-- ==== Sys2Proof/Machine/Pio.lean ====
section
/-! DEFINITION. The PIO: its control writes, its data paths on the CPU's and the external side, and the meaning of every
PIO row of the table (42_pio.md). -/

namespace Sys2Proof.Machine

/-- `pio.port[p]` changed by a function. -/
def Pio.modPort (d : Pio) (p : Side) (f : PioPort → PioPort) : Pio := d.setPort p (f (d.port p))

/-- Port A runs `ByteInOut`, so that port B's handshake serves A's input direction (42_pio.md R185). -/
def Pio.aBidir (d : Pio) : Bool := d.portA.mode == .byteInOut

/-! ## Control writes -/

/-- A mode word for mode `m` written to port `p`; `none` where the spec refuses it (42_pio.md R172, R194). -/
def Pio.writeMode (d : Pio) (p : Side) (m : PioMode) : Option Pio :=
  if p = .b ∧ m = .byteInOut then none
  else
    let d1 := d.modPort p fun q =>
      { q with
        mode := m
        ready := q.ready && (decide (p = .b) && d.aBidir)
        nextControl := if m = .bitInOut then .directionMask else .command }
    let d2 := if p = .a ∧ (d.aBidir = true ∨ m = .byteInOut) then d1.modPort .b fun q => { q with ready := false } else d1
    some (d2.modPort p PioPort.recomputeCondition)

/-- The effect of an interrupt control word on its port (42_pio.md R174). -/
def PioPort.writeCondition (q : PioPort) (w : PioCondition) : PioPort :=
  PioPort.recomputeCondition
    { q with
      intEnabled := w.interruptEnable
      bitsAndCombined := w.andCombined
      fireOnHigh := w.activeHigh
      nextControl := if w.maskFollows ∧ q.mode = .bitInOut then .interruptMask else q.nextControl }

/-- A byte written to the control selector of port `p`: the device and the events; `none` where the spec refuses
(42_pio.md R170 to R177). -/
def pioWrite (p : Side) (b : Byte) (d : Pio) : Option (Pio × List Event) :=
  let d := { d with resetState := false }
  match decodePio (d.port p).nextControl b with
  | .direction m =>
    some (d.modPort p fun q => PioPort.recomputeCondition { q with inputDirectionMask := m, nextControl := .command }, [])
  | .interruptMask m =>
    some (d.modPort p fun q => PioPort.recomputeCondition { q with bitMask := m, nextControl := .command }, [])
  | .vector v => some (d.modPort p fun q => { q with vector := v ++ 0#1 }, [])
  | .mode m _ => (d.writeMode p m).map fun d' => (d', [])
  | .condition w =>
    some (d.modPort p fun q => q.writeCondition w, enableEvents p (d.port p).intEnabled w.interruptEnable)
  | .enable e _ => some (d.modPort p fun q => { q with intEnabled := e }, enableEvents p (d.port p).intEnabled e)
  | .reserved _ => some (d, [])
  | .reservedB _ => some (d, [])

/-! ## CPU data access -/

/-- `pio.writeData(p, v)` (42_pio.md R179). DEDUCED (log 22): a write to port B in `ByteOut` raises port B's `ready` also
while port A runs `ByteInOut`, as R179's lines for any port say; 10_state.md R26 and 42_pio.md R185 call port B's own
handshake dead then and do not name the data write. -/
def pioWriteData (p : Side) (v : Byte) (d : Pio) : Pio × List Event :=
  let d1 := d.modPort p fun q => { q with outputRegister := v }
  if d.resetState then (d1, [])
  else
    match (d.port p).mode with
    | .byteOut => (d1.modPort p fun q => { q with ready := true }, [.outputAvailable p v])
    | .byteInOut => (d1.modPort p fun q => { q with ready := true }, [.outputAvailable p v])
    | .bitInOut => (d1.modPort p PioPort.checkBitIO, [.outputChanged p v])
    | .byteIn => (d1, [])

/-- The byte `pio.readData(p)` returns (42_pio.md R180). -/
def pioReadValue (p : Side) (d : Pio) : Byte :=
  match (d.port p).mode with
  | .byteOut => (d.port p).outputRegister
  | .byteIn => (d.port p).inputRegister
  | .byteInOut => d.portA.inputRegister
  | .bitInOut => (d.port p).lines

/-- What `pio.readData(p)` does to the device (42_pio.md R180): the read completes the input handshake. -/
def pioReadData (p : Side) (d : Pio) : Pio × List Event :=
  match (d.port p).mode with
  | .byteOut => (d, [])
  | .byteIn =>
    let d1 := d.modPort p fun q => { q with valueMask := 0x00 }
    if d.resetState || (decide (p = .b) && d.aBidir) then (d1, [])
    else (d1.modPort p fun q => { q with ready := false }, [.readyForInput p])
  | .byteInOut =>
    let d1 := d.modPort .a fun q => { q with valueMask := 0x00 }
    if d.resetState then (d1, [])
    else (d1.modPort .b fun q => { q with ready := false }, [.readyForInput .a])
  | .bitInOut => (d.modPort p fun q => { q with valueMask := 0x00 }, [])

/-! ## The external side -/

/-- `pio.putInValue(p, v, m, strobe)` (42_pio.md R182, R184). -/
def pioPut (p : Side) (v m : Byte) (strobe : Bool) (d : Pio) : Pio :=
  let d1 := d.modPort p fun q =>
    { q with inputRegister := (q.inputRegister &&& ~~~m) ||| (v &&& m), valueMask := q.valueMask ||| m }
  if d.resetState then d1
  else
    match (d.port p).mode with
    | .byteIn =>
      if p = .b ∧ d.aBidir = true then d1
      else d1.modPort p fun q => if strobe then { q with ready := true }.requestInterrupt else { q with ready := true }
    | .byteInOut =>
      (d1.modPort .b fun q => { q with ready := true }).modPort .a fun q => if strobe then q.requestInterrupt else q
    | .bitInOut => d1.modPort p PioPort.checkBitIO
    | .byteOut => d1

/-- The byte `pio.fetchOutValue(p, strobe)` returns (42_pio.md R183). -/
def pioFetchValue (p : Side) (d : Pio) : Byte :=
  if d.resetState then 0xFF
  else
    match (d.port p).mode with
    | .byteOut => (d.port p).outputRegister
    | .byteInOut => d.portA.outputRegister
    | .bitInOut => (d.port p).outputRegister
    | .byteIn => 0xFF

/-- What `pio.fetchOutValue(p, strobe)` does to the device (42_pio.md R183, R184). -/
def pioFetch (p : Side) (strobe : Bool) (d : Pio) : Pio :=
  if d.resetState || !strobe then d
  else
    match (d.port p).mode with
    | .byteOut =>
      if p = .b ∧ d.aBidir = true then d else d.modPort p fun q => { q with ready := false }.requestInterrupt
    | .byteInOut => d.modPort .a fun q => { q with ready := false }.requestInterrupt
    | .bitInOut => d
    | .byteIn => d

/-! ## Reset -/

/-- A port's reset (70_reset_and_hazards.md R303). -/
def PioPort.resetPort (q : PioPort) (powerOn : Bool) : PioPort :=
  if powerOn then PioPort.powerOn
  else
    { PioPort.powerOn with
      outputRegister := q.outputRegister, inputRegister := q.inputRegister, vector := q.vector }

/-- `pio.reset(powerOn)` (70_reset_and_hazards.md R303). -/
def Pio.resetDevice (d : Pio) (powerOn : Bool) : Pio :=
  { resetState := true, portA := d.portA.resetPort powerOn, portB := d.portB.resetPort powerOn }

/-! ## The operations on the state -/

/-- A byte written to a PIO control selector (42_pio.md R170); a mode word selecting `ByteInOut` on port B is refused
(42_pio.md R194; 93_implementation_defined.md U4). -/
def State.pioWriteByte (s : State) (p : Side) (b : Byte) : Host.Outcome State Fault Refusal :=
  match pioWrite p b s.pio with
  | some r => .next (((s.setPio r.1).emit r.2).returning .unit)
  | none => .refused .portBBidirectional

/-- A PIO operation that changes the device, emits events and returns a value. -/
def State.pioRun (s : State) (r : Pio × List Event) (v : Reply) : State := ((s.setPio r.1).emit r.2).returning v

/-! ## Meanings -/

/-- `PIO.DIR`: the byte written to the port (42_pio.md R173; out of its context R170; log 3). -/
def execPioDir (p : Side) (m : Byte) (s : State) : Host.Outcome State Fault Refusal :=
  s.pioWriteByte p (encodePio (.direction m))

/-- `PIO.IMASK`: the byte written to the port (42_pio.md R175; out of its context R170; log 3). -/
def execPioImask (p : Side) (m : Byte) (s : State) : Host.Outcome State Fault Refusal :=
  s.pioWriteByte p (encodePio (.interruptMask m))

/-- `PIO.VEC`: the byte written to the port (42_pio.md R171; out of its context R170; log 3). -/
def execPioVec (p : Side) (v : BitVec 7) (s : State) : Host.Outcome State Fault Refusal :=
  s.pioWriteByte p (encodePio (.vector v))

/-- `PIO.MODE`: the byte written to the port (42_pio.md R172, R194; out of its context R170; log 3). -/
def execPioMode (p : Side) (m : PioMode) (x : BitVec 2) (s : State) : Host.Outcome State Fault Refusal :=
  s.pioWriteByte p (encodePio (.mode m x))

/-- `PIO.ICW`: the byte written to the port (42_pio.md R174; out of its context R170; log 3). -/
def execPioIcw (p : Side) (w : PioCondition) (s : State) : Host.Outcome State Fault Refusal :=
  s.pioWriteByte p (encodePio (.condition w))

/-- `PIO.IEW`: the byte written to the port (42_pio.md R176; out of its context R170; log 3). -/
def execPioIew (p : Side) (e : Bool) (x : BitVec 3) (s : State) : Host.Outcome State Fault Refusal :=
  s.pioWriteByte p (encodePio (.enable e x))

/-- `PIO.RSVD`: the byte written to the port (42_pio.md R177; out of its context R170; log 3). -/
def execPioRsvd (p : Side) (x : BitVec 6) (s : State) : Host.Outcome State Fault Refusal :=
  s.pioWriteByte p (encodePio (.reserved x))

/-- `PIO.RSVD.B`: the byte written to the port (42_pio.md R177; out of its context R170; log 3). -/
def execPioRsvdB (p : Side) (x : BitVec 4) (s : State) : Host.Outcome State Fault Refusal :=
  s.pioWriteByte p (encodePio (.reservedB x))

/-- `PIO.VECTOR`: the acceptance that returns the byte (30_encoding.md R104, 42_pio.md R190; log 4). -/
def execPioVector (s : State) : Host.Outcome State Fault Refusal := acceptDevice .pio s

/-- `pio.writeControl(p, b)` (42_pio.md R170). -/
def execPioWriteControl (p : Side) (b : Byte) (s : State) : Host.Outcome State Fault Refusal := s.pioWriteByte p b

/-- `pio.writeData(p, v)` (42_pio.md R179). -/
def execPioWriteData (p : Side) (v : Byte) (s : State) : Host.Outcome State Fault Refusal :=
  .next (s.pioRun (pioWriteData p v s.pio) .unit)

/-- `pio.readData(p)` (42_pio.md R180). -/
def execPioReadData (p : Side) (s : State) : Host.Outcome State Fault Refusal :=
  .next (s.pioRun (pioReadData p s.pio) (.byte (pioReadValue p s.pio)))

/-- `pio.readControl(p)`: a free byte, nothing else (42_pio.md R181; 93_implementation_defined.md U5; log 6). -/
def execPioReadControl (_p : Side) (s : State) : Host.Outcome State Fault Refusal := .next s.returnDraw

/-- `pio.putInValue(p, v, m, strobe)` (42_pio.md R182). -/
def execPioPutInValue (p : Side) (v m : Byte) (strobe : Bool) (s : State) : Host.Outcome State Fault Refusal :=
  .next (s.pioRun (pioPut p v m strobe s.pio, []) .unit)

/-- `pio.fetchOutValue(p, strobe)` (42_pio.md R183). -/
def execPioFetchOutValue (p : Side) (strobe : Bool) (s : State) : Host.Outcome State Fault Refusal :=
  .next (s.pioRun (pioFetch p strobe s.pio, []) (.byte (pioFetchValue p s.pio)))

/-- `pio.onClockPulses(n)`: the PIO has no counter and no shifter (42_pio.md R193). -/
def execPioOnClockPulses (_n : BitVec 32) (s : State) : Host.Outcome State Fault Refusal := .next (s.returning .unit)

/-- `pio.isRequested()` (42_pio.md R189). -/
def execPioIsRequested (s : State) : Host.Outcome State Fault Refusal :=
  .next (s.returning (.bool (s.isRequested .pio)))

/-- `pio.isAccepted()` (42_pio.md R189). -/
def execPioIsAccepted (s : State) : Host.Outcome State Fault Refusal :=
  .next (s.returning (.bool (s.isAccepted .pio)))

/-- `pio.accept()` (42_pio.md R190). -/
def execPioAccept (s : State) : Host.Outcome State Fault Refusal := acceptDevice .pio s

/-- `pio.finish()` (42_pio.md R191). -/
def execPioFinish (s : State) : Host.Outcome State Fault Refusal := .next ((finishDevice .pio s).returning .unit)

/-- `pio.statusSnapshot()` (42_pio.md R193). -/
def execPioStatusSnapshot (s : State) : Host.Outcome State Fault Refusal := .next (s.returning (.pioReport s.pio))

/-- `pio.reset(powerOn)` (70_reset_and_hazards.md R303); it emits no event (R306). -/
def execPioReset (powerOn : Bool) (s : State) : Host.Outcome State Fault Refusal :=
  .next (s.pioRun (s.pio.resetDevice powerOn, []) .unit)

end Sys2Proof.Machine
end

__________________________________________________

> **Exercise directions**:
What is needed is an exact repetition of the lines from the first line of the records through the line containing "a function. -/", both ends included, and nothing more.

> **Answer section**:
-- ==== Sys2Proof/Machine/Pio.lean ====
section
/-! DEFINITION. The PIO: its control writes, its data paths on the CPU's and the external side, and the meaning of every
PIO row of the table (42_pio.md). -/

namespace Sys2Proof.Machine

/-- `pio.port[p]` changed by a function. -/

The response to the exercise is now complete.